6 Terrifying Statistics About Internet Security

Most of us tend to think of cyberspace as a sort of dark and dangerous wilderness, where unseen predators and threats lurk behind every seemingly innocuous click. Well, brace yourself, because the truth is actually much worse.

1. The average unprotected computer on the internet will become infected with malware within seven minutes

Now, just to lay the groundwork here, this isn’t referring to an unprotected computer that is also being used to visit untrusted sites and download free programs; this statistic mentions only that a computer needs to be installed on the internet. That’s it.

See, even an idle computer can be compromised if it’s turned on and connected to the rest of the world, because the internet is a door that swings both ways. Cyber criminals from around the world have developed programs and crafted advanced persistent threats that tirelessly scour the net for unprotected systems and networks, and automatically break their way into those systems when they find them.

2. Over 600,000 Facebook accounts are compromised every day

Just how secure is your social network page? Because with over half a million accounts being hacked every single day, you had better hope that you don’t have any sensitive information sitting on your Facebook page. Of course, that’s to say nothing of the personal damage that can result from stolen or doctored photographs—such as the kind that you share with your friends over social networking sites. All told, that’s 219,000,000 accounts being violated every year.

3. On average, it takes 156 days for a computer security breach to be detected

Many cyber attacks are easy to identify, such as when you download a file and your entire computer goes into a malware convulsion and crashes without the requisite big data security precautions. However, the more dangerous attacks may often go for months without being noticed, thus giving cybercriminals all the time in the world to enjoy their unrestricted access to your system.

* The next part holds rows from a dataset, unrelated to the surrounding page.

-- ==== Sys2Proof/Machine/Controllers.lean ====
section
/-! DEFINITION. The unit controllers of the host (spec/44_host_environment.md R181 to R193): the handlers that
`DISPATCH` calls, the deferred work, the byte and ohm conversions, and the read accessors of R197. -/

namespace Sys2Proof
namespace Machine

/-- A controller at `REGISTER` (spec/70_reset_and_hazards.md R241). -/
def freshController (p : Config.Params) (a : Byte) : Controller where
  address := a
  lastStatus := none
  lastUpdated := none
  everConnected := false
  needsFreshTarget := false
  jumperBreak := none
  resistorBreak := false
  pendingAutoRestore := none
  requiredOhms := p.initOhms
  jumperTarget := p.initJumper

/-! ### Byte and ohm (R191) -/

/-- `byteToOhm(b)`, truncating; the divisor is 1 to 256 (R191). -/
def byteToOhm (b : Byte) : Nat := (10000 * b.toNat) / (256 - b.toNat)

/-- `ohmToByte(ohms)` under truncation (R191). -/
def ohmToByteTrunc (ohms : Nat) : Byte := BitVec.ofNat 8 ((256 * ohms) / (ohms + 10000))

/-- `ohmToByte(ohms)` under rounding to nearest (R191, `OHM_ROUND`). A tie and a result of 256 are free values
(log 16). -/
def ohmToByteNearest (ohms : Nat) : Byte :=
  let den := ohms + 10000
  let low := (256 * ohms) / den
  let rest := (256 * ohms) % den
  let code := if 2 * rest > den || (2 * rest == den && Config.roundTieUp ohms) then low + 1 else low
  if code = 256 then Config.ohmCodeOverflow ohms else BitVec.ofNat 8 code

/-- `ohmToByte(ohms)` (R191). -/
def ohmToByte (p : Config.Params) (ohms : Nat) : Byte :=
  match p.ohmRound with
  | .trunc => ohmToByteTrunc ohms
  | .nearest => ohmToByteNearest ohms

/-! ### Handlers -/

/-- `onAck()` at host time `now` (R183). -/
def onAck (now : Nat) (c : Controller) : Controller :=
  { c with lastUpdated := some now, everConnected := true }

/-- `onNAck()`: a no-op on connection state (R184). -/
def onNAck (c : Controller) : Controller := c

/-- Whether the reported resistance differs from the required target: in ohms, or in byte codes under the
parameter of U14 (R188). -/
def restoreDiffers (p : Config.Params) (digit : Byte) (requiredOhms : Nat) : Bool :=
  if p.restoreInCodes then digit != ohmToByte p requiredOhms else byteToOhm digit != requiredOhms

/-- Auto-restore eligibility (R188). -/
def restoreEligible (p : Config.Params) (digit : Byte) (requiredOhms : Nat) : Bool :=
  p.autoRestore && restoreDiffers p digit requiredOhms && decide (p.repairThreshold ≤ byteToOhm digit) &&
    byteToOhm digit != byteToOhm 0xFF

/-- `onSet(analog, digit, difficulty, status)` at host time `now` (R185). -/
def onSet (p : Config.Params) (now : Nat) (pl : Payload) (c : Controller) : Controller :=
  onAck now
    { c with
      lastStatus := some pl
      needsFreshTarget := c.needsFreshTarget || freshRequested pl.status
      pendingAutoRestore :=
        if restoreEligible p pl.digit c.requiredOhms then some c.requiredOhms else c.pendingAutoRestore }

/-- `onGet()`: a no-op (R186). -/
def onGet (c : Controller) : Controller := c

/-- `onUnknown()`: a no-op (R186). -/
def onUnknown (c : Controller) : Controller := c

/-! ### Read accessors (R182, R192, R193, R197) -/

/-- Online (R182): Connected, and within 2 seconds since the last acknowledgment; at exactly 2 seconds the answer
is free (U7, log 14). -/
def online (now : Nat) (c : Controller) : Bool :=
  c.everConnected &&
    match c.lastUpdated with
    | none => false
    | some t =>
      let limit := Config.stalenessSeconds * Config.ticksPerSecond
      if now - t < limit then true
      else if now - t = limit then Config.onlineAtThreshold c.address now
      else false

/-- Dirty: any of the four pending items is set (R192). -/
def dirty (c : Controller) : Bool :=
  c.needsFreshTarget || c.jumperBreak.isSome || c.resistorBreak || c.pendingAutoRestore.isSome

/-- Consumption in ohms (R193). -/
def consumption (now : Nat) (c : Controller) : Nat :=
  match c.lastStatus with
  | some pl => if online now c && resistorOk pl.status && jumpersOk pl.status then c.requiredOhms else 0
  | none => 0

/-- The aggregate consumption over all controllers (R193, R197). -/
def totalConsumption (s : State) : Nat := (s.ctrlMap.map fun e => consumption s.host.now e.2).sum

/-- The first dirty controller in insertion order (R198 step 1). -/
def firstDirty (m : List (Byte × Controller)) : Option (Byte × Controller) := m.find? fun e => dirty e.2

/-- What an operator's request sets (R181; log 19). -/
def applyRequest (r : Request) (c : Controller) : Controller :=
  match r with
  | .freshTarget => { c with needsFreshTarget := true }
  | .jumperBreak explicit => { c with jumperBreak := some explicit }
  | .resistorBreak => { c with resistorBreak := true }

/-! ### Deferred work (R187) -/

/-- A byte that `generateJumper` accepts (R189). -/
def jumperAccepted (b : Byte) : Bool := decide (3 ≤ popcount b) && decide (popcount b ≤ 5)

/-- `generateJumper()`: the first accepted byte of the draw; none while every byte drawn was rejected (R189). -/
def generateJumper (draw : List Byte) : Option Byte := draw.find? jumperAccepted

/-- `generateResistor(current)`: the first drawn value of the nominal set that differs from the current target
(R190). -/
def generateResistor (current : Nat) (draw : List Nat) : Option Nat :=
  draw.find? fun ohms => Config.nominalOhms.contains ohms && ohms != current

/-- `UnitStore.get(address)` (R194). The no-op persistence synthesizes a default target for an unknown address: a
fresh random jumper pattern and zero resistor code (R196). DESIGN CHOICE (log 42): the pattern is a byte that
`generateJumper` accepts; R196 does not say so. The outer none: still drawing. -/
def storeGet (p : Config.Params) (h : HostSide) (a : Byte) (draw : List Byte) : Option (Option UnitTarget) :=
  match mapGet h.store a with
  | some t => some (some t)
  | none =>
    if p.noopPersistence then (generateJumper draw).map fun b => some ⟨a, 0x00, b⟩ else some none

/-- First test of R187: reload the persisted target. -/
def applyFreshTarget (p : Config.Params) (h : HostSide) (draw : PollDraw) (c : Controller) : Option Controller :=
  if c.needsFreshTarget then
    (storeGet p h c.address draw.target).map fun
      | some t =>
        { c with requiredOhms := byteToOhm t.resistorByte, jumperTarget := t.jumperByte, needsFreshTarget := false }
      | none => { c with needsFreshTarget := false }
  else some c

/-- Second test of R187: the jumper break. -/
def applyJumperBreak (draw : PollDraw) (c : Controller) : Option Controller :=
  match c.jumperBreak with
  | none => some c
  | some (some b) => some { c with jumperTarget := b, jumperBreak := none }
  | some none => (generateJumper draw.jumper).map fun b => { c with jumperTarget := b, jumperBreak := none }

/-- Third test of R187: the resistor break. -/
def applyResistorBreak (draw : PollDraw) (c : Controller) : Option Controller :=
  if c.resistorBreak then
    (generateResistor c.requiredOhms draw.resistor).map fun ohms =>
      { c with requiredOhms := ohms, resistorBreak := false }
  else some c

/-- Fourth test of R187: the pending auto-restore. -/
def applyAutoRestore (c : Controller) : Controller :=
  match c.pendingAutoRestore with
  | some ohms => { c with requiredOhms := ohms, pendingAutoRestore := none }
  | none => c

/-- The updates of `performPendingWork`, up to its `SEND` (R187); none while a draw has not been accepted yet. -/
def applyPending (p : Config.Params) (h : HostSide) (draw : PollDraw) (c : Controller) : Option Controller :=
  ((applyFreshTarget p h draw c).bind fun c₁ =>
    (applyJumperBreak draw c₁).bind fun c₂ =>
      applyResistorBreak draw c₂).map applyAutoRestore

/-- The pending items of `old` put back into `c` (U6, where the parameter asks for it). -/
def restorePending (old c : Controller) : Controller :=
  { c with
    needsFreshTarget := old.needsFreshTarget
    jumperBreak := old.jumperBreak
    resistorBreak := old.resistorBreak
    pendingAutoRestore := old.pendingAutoRestore }

/-- The target that a controller commands: what `performPendingWork` sends and stores (R187). -/
def targetOf (p : Config.Params) (c : Controller) : UnitTarget :=
  ⟨c.address, ohmToByte p c.requiredOhms, c.jumperTarget⟩

end Machine
end Sys2Proof
end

4. 7 out of 10 emails sent over the internet are spam

Go ahead and take a look into your email’s spam folder. Inside you’ll find everything from heartfelt pleas for assistance from impoverished nations, special offers for name-brand products, intriguing notes from prospective mates, and important notices regarding your bank account. Needless to say, most, if not all, of these emails are entirely illegitimate.

Now, most of us know better than to trust anything that shows up in the inbox, but the fact is that the sheer volume of spam mail being sent ensures that even if only a small fraction of recipients respond, open attachments, or do whatever ill-advised thing it is that the email’s author wants them to do, then the return is still measured in the millions.

5. The most commonly used password in 2012 was ”password” or “password1”

At least it’s easy to remember. Unfortunately, it’s also the first thing that a hacker is going to try. The propensity to choose simple-to-crack passwords is common among computer users because of several factors. One, as mentioned, these are passwords that are easy to remember. Two, they are ones that need to be chosen quickly, and thus they lack imagination. And three, they are created by people who believe that, given the overall size of the internet, they will be unlikely to be targeted for attack. However, as the next statistic proves, no one is too small or too unimportant to be overlooked when it comes to cybercrime.

6. Two out of three internet users are cybercrime victims

See? There’s really no need to target only the rich, famous, or important people when there are enough everyday internet users with little protection and a false sense of security.

Cybercrime is a very serious threat to the world in general and individuals in particular. So, do what you can to protect your information online. Invest in top-notch cybersecurity, increase the efficiency of your data flow with WAN optimization, and above all, be cautious. Otherwise, you might just find yourself becoming nothing more than another scary internet security statistic.